*Items from a dataset:*
-.-.-

-- ==== Sys2Proof/Tests/Slice0.lean ====
section
/-! SUPPORT. The model's own tests: words written out from spec/30_encoding.md, ill-formed terms that WellFormed refuses, vectors of
spec/95_test_vectors.md (each named in its comment), and for every statement with hypotheses a state that meets them. -/

namespace Sys2Proof.Tests

set_option Elab.async false

open Sys2Proof.Machine

/-! ## Decoding and well-formedness -/

/-- R91, R92: `t = we ++ idx ++ wdata` with `we` = 0. -/
theorem test_decode_reads_1 :
    [0x0000000000, 0x0100000000, 0x0200000000, 0x0300000000, 0x0400000000, 0x0500000000, 0x0600000000, 0x0700000000, 0x0800000000, 0x0900000000, 0x0A00000000, 0x0B00000000, 0x0C00000000, 0x0D00000000, 0x0E00000000, 0x0F00000000].map (decodeTableWord 40) =
      [some .rdCmd, some .rdStatus, some .rdDigits, some .rdWindow, some .rdCounterLo, some .rdCounterHi, some .rdNowLo, some .rdNowHi, some .rdKeyPush, some .rdKeyLen, some .rdCodeLen, some .rdCodeVal, some .rdSlot12, some .rdSlot13, some .rdSlot14, some .rdSlot15] := by decide +kernel

/-- R91, R92: `t = we ++ idx ++ wdata` with `we` = 0. -/
theorem test_decode_reads_2 :
    [0x1000000000, 0x1100000000, 0x1200000000, 0x1300000000, 0x1400000000, 0x1500000000, 0x1600000000, 0x1700000000, 0x1800000000, 0x1900000000, 0x1A00000000, 0x1B00000000, 0x1C00000000, 0x1D00000000, 0x1E00000000, 0x1F00000000].map (decodeTableWord 40) =
      [some .rdCode0, some .rdCode1, some .rdCode2, some .rdCode3, some .rdCode4, some .rdCode5, some .rdCode6, some .rdCode7, some .rdCode8, some .rdCode9, some .rdSlot26, some .rdSlot27, some .rdSlot28, some .rdSlot29, some .rdSlot30, some .rdSlot31] := by decide +kernel

/-- R91, R92: `t = we ++ idx ++ wdata` with `we` = 0. -/
theorem test_decode_reads_3 :
    [0x2000000000, 0x2100000000, 0x2200000000, 0x2300000000, 0x2400000000, 0x2500000000, 0x2600000000, 0x2700000000, 0x2800000000, 0x2900000000, 0x2A00000000, 0x2B00000000, 0x2C00000000, 0x2D00000000, 0x2E00000000, 0x2F00000000].map (decodeTableWord 40) =
      [some .rdSlot32, some .rdSlot33, some .rdSlot34, some .rdSlot35, some .rdSlot36, some .rdSlot37, some .rdSlot38, some .rdSlot39, some .rdSlot40, some .rdSlot41, some .rdSlot42, some .rdSlot43, some .rdSlot44, some .rdSlot45, some .rdSlot46, some .rdSlot47] := by decide +kernel

/-- R91, R92: `t = we ++ idx ++ wdata` with `we` = 0. -/
theorem test_decode_reads_4 :
    [0x3000000000, 0x3100000000, 0x3200000000, 0x3300000000, 0x3400000000, 0x3500000000, 0x3600000000, 0x3700000000, 0x3800000000, 0x3900000000, 0x3A00000000, 0x3B00000000, 0x3C00000000, 0x3D00000000, 0x3E00000000, 0x3F00000000].map (decodeTableWord 40) =
      [some .rdSlot48, some .rdSlot49, some .rdSlot50, some .rdSlot51, some .rdSlot52, some .rdSlot53, some .rdSlot54, some .rdSlot55, some .rdSlot56, some .rdSlot57, some .rdSlot58, some .rdSlot59, some .rdSlot60, some .rdSlot61, some .rdSlot62, some .rdSlot63] := by decide +kernel

/-- R91, R92: `t = we ++ idx ++ wdata` with `we` = 1 and data 0x800000A5. -/
theorem test_decode_writes_1 :
    [0x40800000A5, 0x41800000A5, 0x42800000A5, 0x43800000A5, 0x44800000A5, 0x45800000A5, 0x46800000A5, 0x47800000A5, 0x48800000A5, 0x49800000A5, 0x4A800000A5, 0x4B800000A5, 0x4C800000A5, 0x4D800000A5, 0x4E800000A5, 0x4F800000A5].map (decodeTableWord 40) =
      [some (.wrCmd 0x800000A5#32), some (.wrStatus 0x800000A5#32), some (.wrDigits 0x800000A5#32), some (.wrWindow 0x800000A5#32), some (.wrCounterLo 0x800000A5#32), some (.wrCounterHi 0x800000A5#32), some (.wrNowLo 0x800000A5#32), some (.wrNowHi 0x800000A5#32), some (.wrKeyPush 0x800000A5#32), some (.wrKeyLen 0x800000A5#32), some (.wrCodeLen 0x800000A5#32), some (.wrCodeVal 0x800000A5#32), some (.wrSlot12 0x800000A5#32), some (.wrSlot13 0x800000A5#32), some (.wrSlot14 0x800000A5#32), some (.wrSlot15 0x800000A5#32)] := by decide +kernel

/-- R91, R92: `t = we ++ idx ++ wdata` with `we` = 1 and data 0x800000A5. -/
theorem test_decode_writes_2 :
    [0x50800000A5, 0x51800000A5, 0x52800000A5, 0x53800000A5, 0x54800000A5, 0x55800000A5, 0x56800000A5, 0x57800000A5, 0x58800000A5, 0x59800000A5, 0x5A800000A5, 0x5B800000A5, 0x5C800000A5, 0x5D800000A5, 0x5E800000A5, 0x5F800000A5].map (decodeTableWord 40) =
      [some (.wrCode0 0x800000A5#32), some (.wrCode1 0x800000A5#32), some (.wrCode2 0x800000A5#32), some (.wrCode3 0x800000A5#32), some (.wrCode4 0x800000A5#32), some (.wrCode5 0x800000A5#32), some (.wrCode6 0x800000A5#32), some (.wrCode7 0x800000A5#32), some (.wrCode8 0x800000A5#32), some (.wrCode9 0x800000A5#32), some (.wrSlot26 0x800000A5#32), some (.wrSlot27 0x800000A5#32), some (.wrSlot28 0x800000A5#32), some (.wrSlot29 0x800000A5#32), some (.wrSlot30 0x800000A5#32), some (.wrSlot31 0x800000A5#32)] := by decide +kernel

/-- R91, R92: `t = we ++ idx ++ wdata` with `we` = 1 and data 0x800000A5. -/
theorem test_decode_writes_3 :
    [0x60800000A5, 0x61800000A5, 0x62800000A5, 0x63800000A5, 0x64800000A5, 0x65800000A5, 0x66800000A5, 0x67800000A5, 0x68800000A5, 0x69800000A5, 0x6A800000A5, 0x6B800000A5, 0x6C800000A5, 0x6D800000A5, 0x6E800000A5, 0x6F800000A5].map (decodeTableWord 40) =
      [some (.wrSlot32 0x800000A5#32), some (.wrSlot33 0x800000A5#32), some (.wrSlot34 0x800000A5#32), some (.wrSlot35 0x800000A5#32), some (.wrSlot36 0x800000A5#32), some (.wrSlot37 0x800000A5#32), some (.wrSlot38 0x800000A5#32), some (.wrSlot39 0x800000A5#32), some (.wrSlot40 0x800000A5#32), some (.wrSlot41 0x800000A5#32), some (.wrSlot42 0x800000A5#32), some (.wrSlot43 0x800000A5#32), some (.wrSlot44 0x800000A5#32), some (.wrSlot45 0x800000A5#32), some (.wrSlot46 0x800000A5#32), some (.wrSlot47 0x800000A5#32)] := by decide +kernel

/-- R91, R92: `t = we ++ idx ++ wdata` with `we` = 1 and data 0x800000A5. -/
theorem test_decode_writes_4 :
    [0x70800000A5, 0x71800000A5, 0x72800000A5, 0x73800000A5, 0x74800000A5, 0x75800000A5, 0x76800000A5, 0x77800000A5, 0x78800000A5, 0x79800000A5, 0x7A800000A5, 0x7B800000A5, 0x7C800000A5, 0x7D800000A5, 0x7E800000A5, 0x7F800000A5].map (decodeTableWord 40) =
      [some (.wrSlot48 0x800000A5#32), some (.wrSlot49 0x800000A5#32), some (.wrSlot50 0x800000A5#32), some (.wrSlot51 0x800000A5#32), some (.wrSlot52 0x800000A5#32), some (.wrSlot53 0x800000A5#32), some (.wrSlot54 0x800000A5#32), some (.wrSlot55 0x800000A5#32), some (.wrSlot56 0x800000A5#32), some (.wrSlot57 0x800000A5#32), some (.wrSlot58 0x800000A5#32), some (.wrSlot59 0x800000A5#32), some (.wrSlot60 0x800000A5#32), some (.wrSlot61 0x800000A5#32), some (.wrSlot62 0x800000A5#32), some (.wrSlot63 0x800000A5#32)] := by decide +kernel

/-- R94, R96: reserved bits zero, every opcode. -/
theorem test_decode_commands_1 :
    [0x00000000, 0x00000001, 0x00000002, 0x00000003, 0x00000004, 0x00000005, 0x00000006, 0x00000007, 0x00000008, 0x00000009, 0x0000000A, 0x0000000B, 0x0000000C, 0x0000000D, 0x0000000E, 0x0000000F].map (decodeTableWord 32) =
      [some .illegalOpc0, some .hotp, some .totp, some .ldtime, some .clear, some .illegalOpc5, some .illegalOpc6, some .illegalOpc7, some .illegalOpc8, some .illegalOpc9, some .illegalOpc10, some .illegalOpc11, some .illegalOpc12, some .illegalOpc13, some .illegalOpc14, some .illegalOpc15] := by decide +kernel

/-- R95, R96: OPC 1 with one reserved bit set is not HOTP. -/
theorem test_decode_reserved_1 :
    [0x00000011, 0x00000021, 0x00000041, 0x00000081, 0x00000101, 0x00000201, 0x00000401, 0x00000801, 0x00001001, 0x00002001, 0x00004001, 0x00008001, 0x00010001, 0x00020001].map (decodeTableWord 32) =
      [some (.illegalRsvd4 0x11#32), some (.illegalRsvd5 0x21#32), some (.illegalRsvd6 0x41#32), some (.illegalRsvd7 0x81#32), some (.illegalRsvd8 0x101#32), some (.illegalRsvd9 0x201#32), some (.illegalRsvd10 0x401#32), some (.illegalRsvd11 0x801#32), some (.illegalRsvd12 0x1001#32), some (.illegalRsvd13 0x2001#32), some (.illegalRsvd14 0x4001#32), some (.illegalRsvd15 0x8001#32), some (.illegalRsvd16 0x10001#32), some (.illegalRsvd17 0x20001#32)] := by decide +kernel

/-- R95, R96: OPC 1 with one reserved bit set is not HOTP. -/
theorem test_decode_reserved_2 :
    [0x00040001, 0x00080001, 0x00100001, 0x00200001, 0x00400001, 0x00800001, 0x01000001, 0x02000001, 0x04000001, 0x08000001, 0x10000001, 0x20000001, 0x40000001, 0x80000001].map (decodeTableWord 32) =
      [some (.illegalRsvd18 0x40001#32), some (.illegalRsvd19 0x80001#32), some (.illegalRsvd20 0x100001#32), some (.illegalRsvd21 0x200001#32), some (.illegalRsvd22 0x400001#32), some (.illegalRsvd23 0x800001#32), some (.illegalRsvd24 0x1000001#32), some (.illegalRsvd25 0x2000001#32), some (.illegalRsvd26 0x4000001#32), some (.illegalRsvd27 0x8000001#32), some (.illegalRsvd28 0x10000001#32), some (.illegalRsvd29 0x20000001#32), some (.illegalRsvd30 0x40000001#32), some (.illegalRsvd31 0x80000001#32)] := by decide +kernel

/-- The rows ILLEGAL.RSVD4..31: each refuses a word without its bit, and a word with a lower reserved bit set too. -/
theorem test_illFormed_1 :
    [.illegalRsvd4 0x00000001#32, .illegalRsvd5 0x00000001#32, .illegalRsvd6 0x00000001#32, .illegalRsvd7 0x00000001#32, .illegalRsvd8 0x00000001#32, .illegalRsvd9 0x00000001#32, .illegalRsvd10 0x00000001#32, .illegalRsvd11 0x00000001#32, .illegalRsvd12 0x00000001#32, .illegalRsvd13 0x00000001#32, .illegalRsvd14 0x00000001#32, .illegalRsvd15 0x00000001#32, .illegalRsvd16 0x00000001#32, .illegalRsvd17 0x00000001#32].map wellFormed = List.replicate 14 false ∧
    [.illegalRsvd4 0x10#32, .illegalRsvd5 0x30#32, .illegalRsvd6 0x60#32, .illegalRsvd7 0xC0#32, .illegalRsvd8 0x180#32, .illegalRsvd9 0x300#32, .illegalRsvd10 0x600#32, .illegalRsvd11 0xC00#32, .illegalRsvd12 0x1800#32, .illegalRsvd13 0x3000#32, .illegalRsvd14 0x6000#32, .illegalRsvd15 0xC000#32, .illegalRsvd16 0x18000#32, .illegalRsvd17 0x30000#32].map wellFormed =
      [true, false, false, false, false, false, false, false, false, false, false, false, false, false] := by decide +kernel

theorem test_illFormed_2 :
    [.illegalRsvd18 0x00000001#32, .illegalRsvd19 0x00000001#32, .illegalRsvd20 0x00000001#32, .illegalRsvd21 0x00000001#32, .illegalRsvd22 0x00000001#32, .illegalRsvd23 0x00000001#32, .illegalRsvd24 0x00000001#32, .illegalRsvd25 0x00000001#32, .illegalRsvd26 0x00000001#32, .illegalRsvd27 0x00000001#32, .illegalRsvd28 0x00000001#32, .illegalRsvd29 0x00000001#32, .illegalRsvd30 0x00000001#32, .illegalRsvd31 0x00000001#32].map wellFormed = List.replicate 14 false ∧
    [.illegalRsvd18 0x60000#32, .illegalRsvd19 0xC0000#32, .illegalRsvd20 0x180000#32, .illegalRsvd21 0x300000#32, .illegalRsvd22 0x600000#32, .illegalRsvd23 0xC00000#32, .illegalRsvd24 0x1800000#32, .illegalRsvd25 0x3000000#32, .illegalRsvd26 0x6000000#32, .illegalRsvd27 0xC000000#32, .illegalRsvd28 0x18000000#32, .illegalRsvd29 0x30000000#32, .illegalRsvd30 0x60000000#32, .illegalRsvd31 0xC0000000#32].map wellFormed =
      [false, false, false, false, false, false, false, false, false, false, false, false, false, false] := by decide +kernel

/-- R91: 39 bits; R90: a single fixed length. -/
theorem test_decode_rejects :
    decodeBytes [0x00#8, 0x00#8, 0x00#8, 0x00#8, 0x80#8] = .error .bit39Set ∧
    decodeBytes [0x01#8, 0x00#8] = .error (.badLength 2) ∧
    decodeTableWord 40 0x8000000000 = none ∧ decodeTableWord 32 0x100000001 = none := by decide +kernel

/-! ## Helpers -/

/-- The ASCII bytes of "12345678901234567890", `KRFC` of spec/95_test_vectors.md. -/
def krfc : List Byte :=
  [0x31#8, 0x32#8, 0x33#8, 0x34#8, 0x35#8, 0x36#8, 0x37#8, 0x38#8, 0x39#8, 0x30#8] ++
  [0x31#8, 0x32#8, 0x33#8, 0x34#8, 0x35#8, 0x36#8, 0x37#8, 0x38#8, 0x39#8, 0x30#8]

/-- A buffer of `k` bytes after the bytes `key` were pushed. -/
def withKey (k : KeyMax) (key : List Byte) (s : State) : State :=
  { s with otp := { s.otp with key := key ++ List.replicate (k.bytes - key.length) 0#8, keyLen := key.length } }

/-- The reset state with `KRFC` pushed, `KEY_MAX` = 128. -/
def ready : State := withKey KeyMax.reference krfc State.reset

/-- The reset state with `KEY_MAX` = 4 after five pushes 31..35: full, KEY_OVF set. -/
def overfull : State :=
  let s := withKey KeyMax.least [0x31#8, 0x32#8, 0x33#8, 0x34#8] (State.resetWith KeyMax.least)
  { s with otp := { s.otp with keyOvf := true } }

/-- What an instruction leaves, as far as a vector names it: STATUS, CODE_LEN, CODE_VAL, KEY_LEN, COUNTER, NOW. -/
def outcome (i : Instr) (s : State) : Option (Word × Nat × Word × Nat × DWord × DWord) :=
  match exec i s with
  | .next t => some (statusWord t.otp, t.otp.codeLen, t.otp.codeVal, t.otp.keyLen, t.otp.counter, t.otp.now)
  | _ => none

/-- The characters of the code an instruction leaves. -/
def codeAfter (i : Instr) (s : State) : Option (List Byte) :=
  match exec i s with
  | .next t => some t.otp.code.toList
  | _ => none

/-- What a transaction returns. -/
def answer (i : Instr) (s : State) : Option (Option Word) :=
  match exec i s with
  | .next t => some t.response
  | _ => none

/-- The record an instruction leaves. -/
def recordAfter (i : Instr) (s : State) : Option OtpState :=
  match exec i s with
  | .next t => some t.otp
  | _ => none

/-! ## Register reads and writes -/

/-- V20. -/
theorem test_V20_reset_reads :
    [Instr.rdStatus, .rdDigits, .rdWindow, .rdCounterLo, .rdCounterHi, .rdNowLo, .rdNowHi, .rdKeyLen, .rdCodeLen, .rdCodeVal,
      .rdCode0, .rdCode9].map (fun i => answer i State.reset) =
    [0x0#32, 0x6#32, 0x1E#32, 0#32, 0#32, 0#32, 0#32, 0#32, 0#32, 0#32, 0#32, 0#32].map (fun v => some (some v)) := by
  decide +kernel

/-- V21, R122. -/
theorem test_V21_digits_stores_all_bits :
    (recordAfter (.wrDigits 0xFFFFFFFF#32) State.reset).map (·.digits) = some 0xFFFFFFFF#32 := by decide +kernel

/-- R123. -/
theorem test_window_write :
    (recordAfter (.wrWindow 60#32) State.reset).map (fun S => (S.window, S.digits)) = some (60#32, 6#32) := by decide +kernel

/-- V22 and R124. -/
theorem test_V22_counter_hi :
    (recordAfter (.wrCounterHi 1#32) State.reset).map (·.counter) = some 0x100000000#64 := by decide +kernel

/-- V23. -/
theorem test_V23_counter_lo_keeps_hi :
    (recordAfter (.wrCounterLo 0xAABBCCDD#32)
      { State.reset with otp := { State.reset.otp with counter := 0x1122334455667788#64 } }).map (·.counter) =
    some 0x11223344AABBCCDD#64 := by decide +kernel

/-- R125, the second half of V24. -/
theorem test_V24_now_minus_one :
    (recordAfter (.wrNowHi 0xFFFFFFFF#32) { State.reset with otp := { State.reset.otp with now := 0xFFFFFFFF#64 } }).map
      (fun S => (S.now.toInt, S.counter)) = some (-1, 0#64) ∧
    (recordAfter (.wrNowLo 59#32) State.reset).map (·.now.toInt) = some 59 := by decide +kernel

/-- V25: upper bits of a push are ignored. -/
theorem test_V25_push_ignores_upper_bits :
    (recordAfter (.wrKeyPush 0x132#32) (withKey KeyMax.reference [0x31#8] State.reset)).map
      (fun S => (S.key.take 3, S.keyLen, S.keyOvf)) = some ([0x31#8, 0x32#8, 0x00#8], 2, false) := by decide +kernel

/-- V26: the fifth byte of a four-byte buffer is dropped, STATUS reads 0x100. -/
theorem test_V26_push_into_full_buffer :
    (recordAfter (.wrKeyPush 0x35#32)
      (withKey KeyMax.least [0x31#8, 0x32#8, 0x33#8, 0x34#8] (State.resetWith KeyMax.least))).map
      (fun S => (S.key, S.keyLen, statusWord S)) = some ([0x31#8, 0x32#8, 0x33#8, 0x34#8], 4, 0x100#32) := by
  decide +kernel

/-- V26b: exactly `KEY_MAX` bytes fit. -/
theorem test_V26b_last_byte_fits :
    (recordAfter (.wrKeyPush 0x34#32) (withKey KeyMax.least [0x31#8, 0x32#8, 0x33#8] (State.resetWith KeyMax.least))).map
      (fun S => (S.key, S.keyLen, statusWord S)) = some ([0x31#8, 0x32#8, 0x33#8, 0x34#8], 4, 0#32) := by decide +kernel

-.-.-

*WORK TO COMPLETE:*
Copy out the lines above word for word, stopping after the line containing "0x0D00000000, 0x0E00000000, 0x0F00000000].map".

*TASK SOLUTION:*
-- ==== Sys2Proof/Tests/Slice0.lean ====
section
/-! SUPPORT. The model's own tests: words written out from spec/30_encoding.md, ill-formed terms that WellFormed refuses, vectors of
spec/95_test_vectors.md (each named in its comment), and for every statement with hypotheses a state that meets them. -/

namespace Sys2Proof.Tests

set_option Elab.async false

open Sys2Proof.Machine

/-! ## Decoding and well-formedness -/

/-- R91, R92: `t = we ++ idx ++ wdata` with `we` = 0. -/
theorem test_decode_reads_1 :
    [0x0000000000, 0x0100000000, 0x0200000000, 0x0300000000, 0x0400000000, 0x0500000000, 0x0600000000, 0x0700000000, 0x0800000000, 0x0900000000, 0x0A00000000, 0x0B00000000, 0x0C00000000, 0x0D00000000, 0x0E00000000, 0x0F00000000].map (decodeTableWord 40) =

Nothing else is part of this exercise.